When there is a lag in a partition with an active consumer, I expected the current offset (lag) to also adjust once the time set on the retention policy has passed, but it looks like the lags are still consumable after the retention period had passed as long as the consumer is attached to the group.
I tested with the log.retention.check.interval.ms set to 1ms and log.cleanup.policy to 'delete', along with the topic's retentions.ms set to 1000ms, but the lags were still consumable way past the 1000ms.
When I remove the consumer and add a consumer again to the existing group, the offset gets adjusted as expected.
Does Kafka only adjust the offset when there is no active consumer?

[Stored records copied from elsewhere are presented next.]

/-- The served context consumes the head `tok` of its lead channel and is left with sequencer state `q` (R68, R109): the slot is
freed, a credit starts back unless the channel carries none, and nothing else changes. -/
def Consumes (s t : State) (tok : Token) (rest : List Token) (q : Seq) : Prop :=
  let ic := s.inc (leadEnd s)
  let o := descPeer ic.desc
  t.here = { s.here with seq := q, marks := if tok.isMark then s.here.marks + 1 else s.here.marks } ∧
  t.inc (leadEnd s) = { ic with queue := rest, eos := tok.isEos, cut := false } ∧
  (if descXp ic.desc ∨ descWc ic.desc then t.outs = s.outs
   else t.outc o = { s.outc o with returning := (s.outc o).returning + 1 }) ∧
  OnlyChannel s t s.focus.ctxId (leadEnd s) o

/-- The served context goes on with sequencer state `q`; nothing else changes. -/
def withSeq (s : State) (q : Seq) : State := s.setHere { s.here with seq := q }

/-- The reason and the MC field of a mismatch that a word meets at its lookahead (R68, R72, R74); none when it meets none. -/
def mismatchOf (s : State) (tok : Token) : Instr → Option (Nat × BitVec 4)
  | .mtch m => match tok with
    | .data _ _ _ _ _ _ => some (1, m.code)
    | .mark _ d _ => match m with
      | .one c => if c = d then none else some (1, m.code)
      | .any => none
  | .swm l => match swmLabel (gmemAt s (servedPlace s)) l.toNat tok.cls with
    | some _ => none
    | none => some (2, 0)
  | .take _ _ | .takeDrop => match tok with
    | .mark _ _ _ => some (3, 0)
    | .data _ _ _ _ _ _ => none
  | .acpt => if s.here.seq.closing then none else match tok with
    | .mark _ .eos _ => none
    | _ => some (4, 0)
  | .acptRestart _ => match tok with
    | .mark _ .eos _ => none
    | _ => some (4, 0)
  | _ => none

/-- The stop of a GRAMMAR or SOFTWARE fault of the served sequencer (R74, R347, R228): its record holds the next frame, the pc, the
lookahead's header and the detail word that the fault gives. -/
def sequencerStop (s : State) (code : BitVec 8) (detail : W64) (reason : Nat) : Stop :=
  { record := { code := code, source := sourceAt (servedPlace s) 16, ctx := BitVec.ofNat 3 (s.focus.ctxId % 8)
                frame := BitVec.ofNat 12 s.here.ahead, index := BitVec.ofNat 12 s.here.seq.pc.toNat
                part := BitVec.ofNat 5 s.here.part, time := s.time (s.focus.ctxId / 2048)
                aux := lookaheadHeader s s.focus.ctxId, detail := detail, snap := 0 }
    site := .grammar reason, base := none }

/-- The sequencer of the served context has stopped with `x`; nothing else changes. -/
def stoppedWith (s : State) (x : Stop) : State :=
  s.setHere { s.here with seq := { s.here.seq with run := .stopped }, stops := s.here.stops ++ [x] }

/-! ### Firings -/

/-- The state once a firing has OR'd its flags into fpflags (R52) and its element's generator stands where its draws left it
(R49). -/
def noteResult (s : State) (r : Res) : State :=
  let s := s.setHere { s.here with fpflags := s.here.fpflags ||| r.flags.zeroExtend 32 }
  if r.gen = genOf s s.focus.place (s.focus.ins % 16) then s else setGen s s.focus.place (s.focus.ins % 16) r.gen

/-- The firing in focus has completed with results `r`: flags noted, operands consumed, results sent in these formats (R88, R199). -/
def completed (s : State) (d : Dst) (fa fb : BitVec 4) (r : Res) : State := finish (noteResult s r) d fa fb r.ta r.tb

/-- The instructions whose results are a function of their operands alone: targets, formats of the two results, results. -/
def computes : Instr → Option (Dst × BitVec 4 × BitVec 4 × (Opnds → Res))
  | .fan x => some (x.d, x.ty.code, x.ty.code, fanRes x)
  | .steer x => some (x.d, x.ty.code, x.ty.code, steerRes)
  | .merge x => some (x.d, x.ty.code, x.ty.code, mergeRes)
  | .movi d ty v => some (d, ty.code, ty.code, moviRes ty v)
  | .tagr x => some (x.d, x.ty.code, x.ty.code, tagrRes x)
  | .mask x => some (x.d, x.ty.code, x.ty.code, maskRes x)
  | .fill x => some (x.d, x.ty.code, x.ty.code, fillRes x)
  | .add x => some (x.d, x.ty.code, x.ty.code, resAdd x)
  | .sub x => some (x.d, x.ty.code, x.ty.code, resSub x)
  | .mul x => some (x.d, x.ty.code, x.ty.code, resMul x)
  | .mulh x => some (x.d, x.ty.code, x.ty.code, resMulh x)
  | .div x => some (x.d, x.ty.code, x.ty.code, resDiv x)
  | .rem x => some (x.d, x.ty.code, x.ty.code, resRem x)
  | .min x => some (x.d, x.ty.code, x.ty.code, resMin x)
  | .max x => some (x.d, x.ty.code, x.ty.code, resMax x)
  | .abs x => some (x.d, x.ty.code, x.ty.code, resAbs x)
  | .neg x => some (x.d, x.ty.code, x.ty.code, resNeg x)
  | .cmp x => some (x.d, fmtN32, fmtN32, resCmp x)
  | .clz x => some (x.d, x.ty.code, x.ty.code, resClz x)
  | .popc x => some (x.d, x.ty.code, x.ty.code, resPopc x)
  | .and x => some (x.d, x.ty.code, x.ty.code, resAnd x)
  | .or x => some (x.d, x.ty.code, x.ty.code, resOr x)
  | .xor x => some (x.d, x.ty.code, x.ty.code, resXor x)
  | .andn x => some (x.d, x.ty.code, x.ty.code, resAndn x)
  | .shl x => some (x.d, x.ty.code, x.ty.code, resShl x)
  | .shr x => some (x.d, x.ty.code, x.ty.code, resShr x)
  | .sar x => some (x.d, x.ty.code, x.ty.code, resSar x)
  | .fma x => some (x.d, x.ty.code, x.ty.code, resFma x)
  | .rcp x => some (x.d, x.ty.code, x.ty.code, resRcp x)
  | .rsq x => some (x.d, x.ty.code, x.ty.code, resRsq x)
  | .nrcp x => some (x.d, x.ty.code, x.ty.code, resNrcp x)
  | .nrsq x => some (x.d, x.ty.code, x.ty.code, resNrsq x)
  | .exp2 x => some (x.d, x.ty.code, x.ty.code, resExp2 x)
  | .log2 x => some (x.d, x.ty.code, x.ty.code, resLog2 x)
  | .tanh x => some (x.d, x.ty.code, x.ty.code, resTanh x)
  | .class x => some (x.d, fmtN32, fmtN32, resClass x)
  | .rnd x => some (x.d, x.ty.code, x.ty.code, resRnd x)
  | .cvt x => some (x.d, x.ty.code, x.ty.code, cvtRes x)
  | .pack x => some (x.d, x.ty.code, x.ty.code, packRes x)
  | .unpk x => some (x.d, x.ty.code, x.ty.code, unpkRes x)
  | .qdec x => some (x.d, x.ty.code, x.ty.code, qdecRes x)
  | .qenc x => some (x.d, x.ty.code, fmtN32, qencRes)
  | .bsq x => some (x.d, x.ty.code, fmtN32, bsqRes x)
  | .shfl x => some (x.d, x.ty.code, x.ty.code, shflRes x)
  | .lred x => some (x.d, x.ty.code, x.ty.code, lredRes x)
  | .lscn x => some (x.d, x.ty.code, x.ty.code, lscnRes x)
  | .lbct x => some (x.d, x.ty.code, x.ty.code, lbctRes x)
  | .selk d k _ => some (d, fmtN32, Fmt.f32.code, selkRes (k.toNat + 1))
  | _ => none

/-- What a firing that computes on lanes leaves: only its context differs, and there only its frames, its output buffer, its
counters and lists of firings, its stops and fpflags; of the tile only the generators. -/
def FiringFrame (s t : State) : Prop :=
  let c := t.here
  t = { s with ctxs := t.ctxs, tiles := t.tiles, draws := t.draws } ∧
  (∀ j, j ≠ s.focus.ctxId → t.ctx j = s.ctx j) ∧
  (∀ p, p ≠ s.focus.place → t.tile p = s.tile p) ∧
  t.tile s.focus.place = { s.tile s.focus.place with gens := (t.tile s.focus.place).gens } ∧
  c = { s.here with
    frames := c.frames, out := c.out, stops := c.stops, fpflags := c.fpflags, firings := c.firings, late := c.late, ack := c.ack
    inflight := c.inflight, resumes := c.resumes, ages := c.ages }

/-- The lane `y` that an element operation `f` of the word `x` gives for firing lane `j` (R312, R98): the empty policy decides it, or
each valid element is `f` of the elements of ports a and b and each invalid one is zero. -/
def LaneOf (x : XA) (o : Opnds) (f : Nat → Nat → Nat) (j : Nat) (y : Lane) : Prop :=
  match emptyPolicy x.empty (replLane x.ty (x.imm.extractLsb' 0 8)) (Opnds.lane o.a j) (Opnds.lane o.b j) (Opnds.lane o.c j) with
  | .decided l => y = l
  | .compute a b _ => ∃ v, y = some v ∧ ∀ e, e < x.ty.epl →
      elt (elemWidth x.ty) e v =
        if e < o.validAt x.ty.epl j then f (elt (elemWidth x.ty) e a) (elt (elemWidth x.ty) e b) else 0

/-- The firing completes with the run that `f` gives element by element, sent to both targets with port a's key and count, with
these flags and no draw (R34, R199, R312). -/
def Answers (i : Instr) (x : XA) (s : State) (f : Nat → Nat → Nat) (fl : FpFlags) : Prop :=
  ∃ r : Run, r.key = (operands s).key ∧ r.count = (operands s).count ∧ r.lanes.length = s.focus.k ∧
    (∀ j, j < s.focus.k → LaneOf x (operands s) f j (r.lanes.getD j none)) ∧
    exec i s = .next (completed s x.d x.ty.code x.ty.code ⟨r, r, fl, (operands s).gen⟩)

/-- The firing completes with an n32 run whose bit e of each lane that the empty policy leaves to compute tells whether `p` holds of
element e; bits of invalid elements, and of no element, are 0; no flag and no draw (R98, R331). -/
def AnswersBits (i : Instr) (x : XA) (s : State) (p : Nat → Nat → Prop) : Prop :=
  let o := operands s
  let bits (j : Nat) (y : Lane) : Prop :=
    match emptyPolicy x.empty (replLane x.ty (x.imm.extractLsb' 0 8)) (Opnds.lane o.a j) (Opnds.lane o.b j) (Opnds.lane o.c j) with
    | .decided l => y = l
    | .compute a b _ => ∃ v : W32, y = some v ∧ ∀ e, v.getLsbD e = true ↔
        e < x.ty.epl ∧ e < o.validAt x.ty.epl j ∧ p (elt (elemWidth x.ty) e a) (elt (elemWidth x.ty) e b)
  ∃ l : List Lane, l.length = s.focus.k ∧ (∀ j, j < s.focus.k → bits j (l.getD j none)) ∧
    exec i s = .next (completed s x.d fmtN32 fmtN32 ⟨⟨l, o.key, o.count⟩, ⟨l, o.key, o.count⟩, 0, o.gen⟩)

/-- Some element that the word computes is divided by zero. -/
def DividesByZero (x : XA) (o : Opnds) : Prop :=
  ∃ j, j < o.k ∧ ∃ a b c, emptyPolicy x.empty (replLane x.ty (x.imm.extractLsb' 0 8)) (Opnds.lane o.a j) (Opnds.lane o.b j)
      (Opnds.lane o.c j) = .compute a b c ∧ ∃ e, e < o.validAt x.ty.epl j ∧ elt (elemWidth x.ty) e b = 0

/-- A firing of one full f32 lane at port a and one at port b. -/
def F32Pair (s : State) (u v : W32) : Prop :=
  s.focus.k = 1 ∧ (operands s).a = [some u] ∧ (operands s).b = [some v] ∧ (operands s).c = []

/-- A firing of one full f32 lane at port a, the entry's only port. -/
def F32One (s : State) (u : W32) : Prop :=
  s.focus.k = 1 ∧ (operands s).a = [some u] ∧ (operands s).b = [] ∧ (operands s).c = []

def f32Nan (u : W32) : Prop := u.extractLsb' 23 8 = 0xFF ∧ u.extractLsb' 0 23 ≠ 0
def f32Signalling (u : W32) : Prop := f32Nan u ∧ u.getLsbD 22 = false

/-- The firing completes and sends one lane `v` to both targets, with these flags. -/
def AnswersLane (i : Instr) (x : XA) (s : State) (v : W32) (fl : FpFlags) : Prop :=
  exec i s = .next (completed s x.d x.ty.code x.ty.code
    ⟨⟨[some v], (operands s).key, (operands s).count⟩, ⟨[some v], (operands s).key, (operands s).count⟩, fl, (operands s).gen⟩)

/-- A firing of one full f32 lane at each of ports a, b and c. -/
def F32Three (s : State) (u v z : W32) : Prop :=
  s.focus.k = 1 ∧ (operands s).a = [some u] ∧ (operands s).b = [some v] ∧ (operands s).c = [some z]

def f32Finite (u : W32) : Prop := u.extractLsb' 23 8 ≠ 0xFF

/-- The value of a finite f32 word in units of 2^-149, the smallest subnormal (R39). -/
def f32Units (u : W32) : Int :=
  let t := (u.extractLsb' 0 23).toNat
  let e := (u.extractLsb' 23 8).toNat
  let m : Int := if e = 0 then t else (t + 2 ^ 23) * 2 ^ (e - 1)
  if u.getLsbD 31 then -m else m

/-- The same value in units of 2^-298, in which a product of two f32 values is whole. -/
def f32Fine (u : W32) : Int := f32Units u * 2 ^ 149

If so, is there a way to update the current offset according to the retention policy other than removing and recreating the consumer?
Thanks in advance.

If there's an active consumer that's committing offsets back to Kafka __consumer_offsets topic, then no, offset information wouldn't ever be removed, despite the original topic segments being removed to where those offsets may no longer exist. As the docs indicate, the group needs to first be inactive, but also need to remain inactive for several minutes.
offsets.retention.minutes
After a consumer group loses all its consumers (i.e. becomes empty) its offsets will be kept for this retention period before getting discarded
(emphasis added)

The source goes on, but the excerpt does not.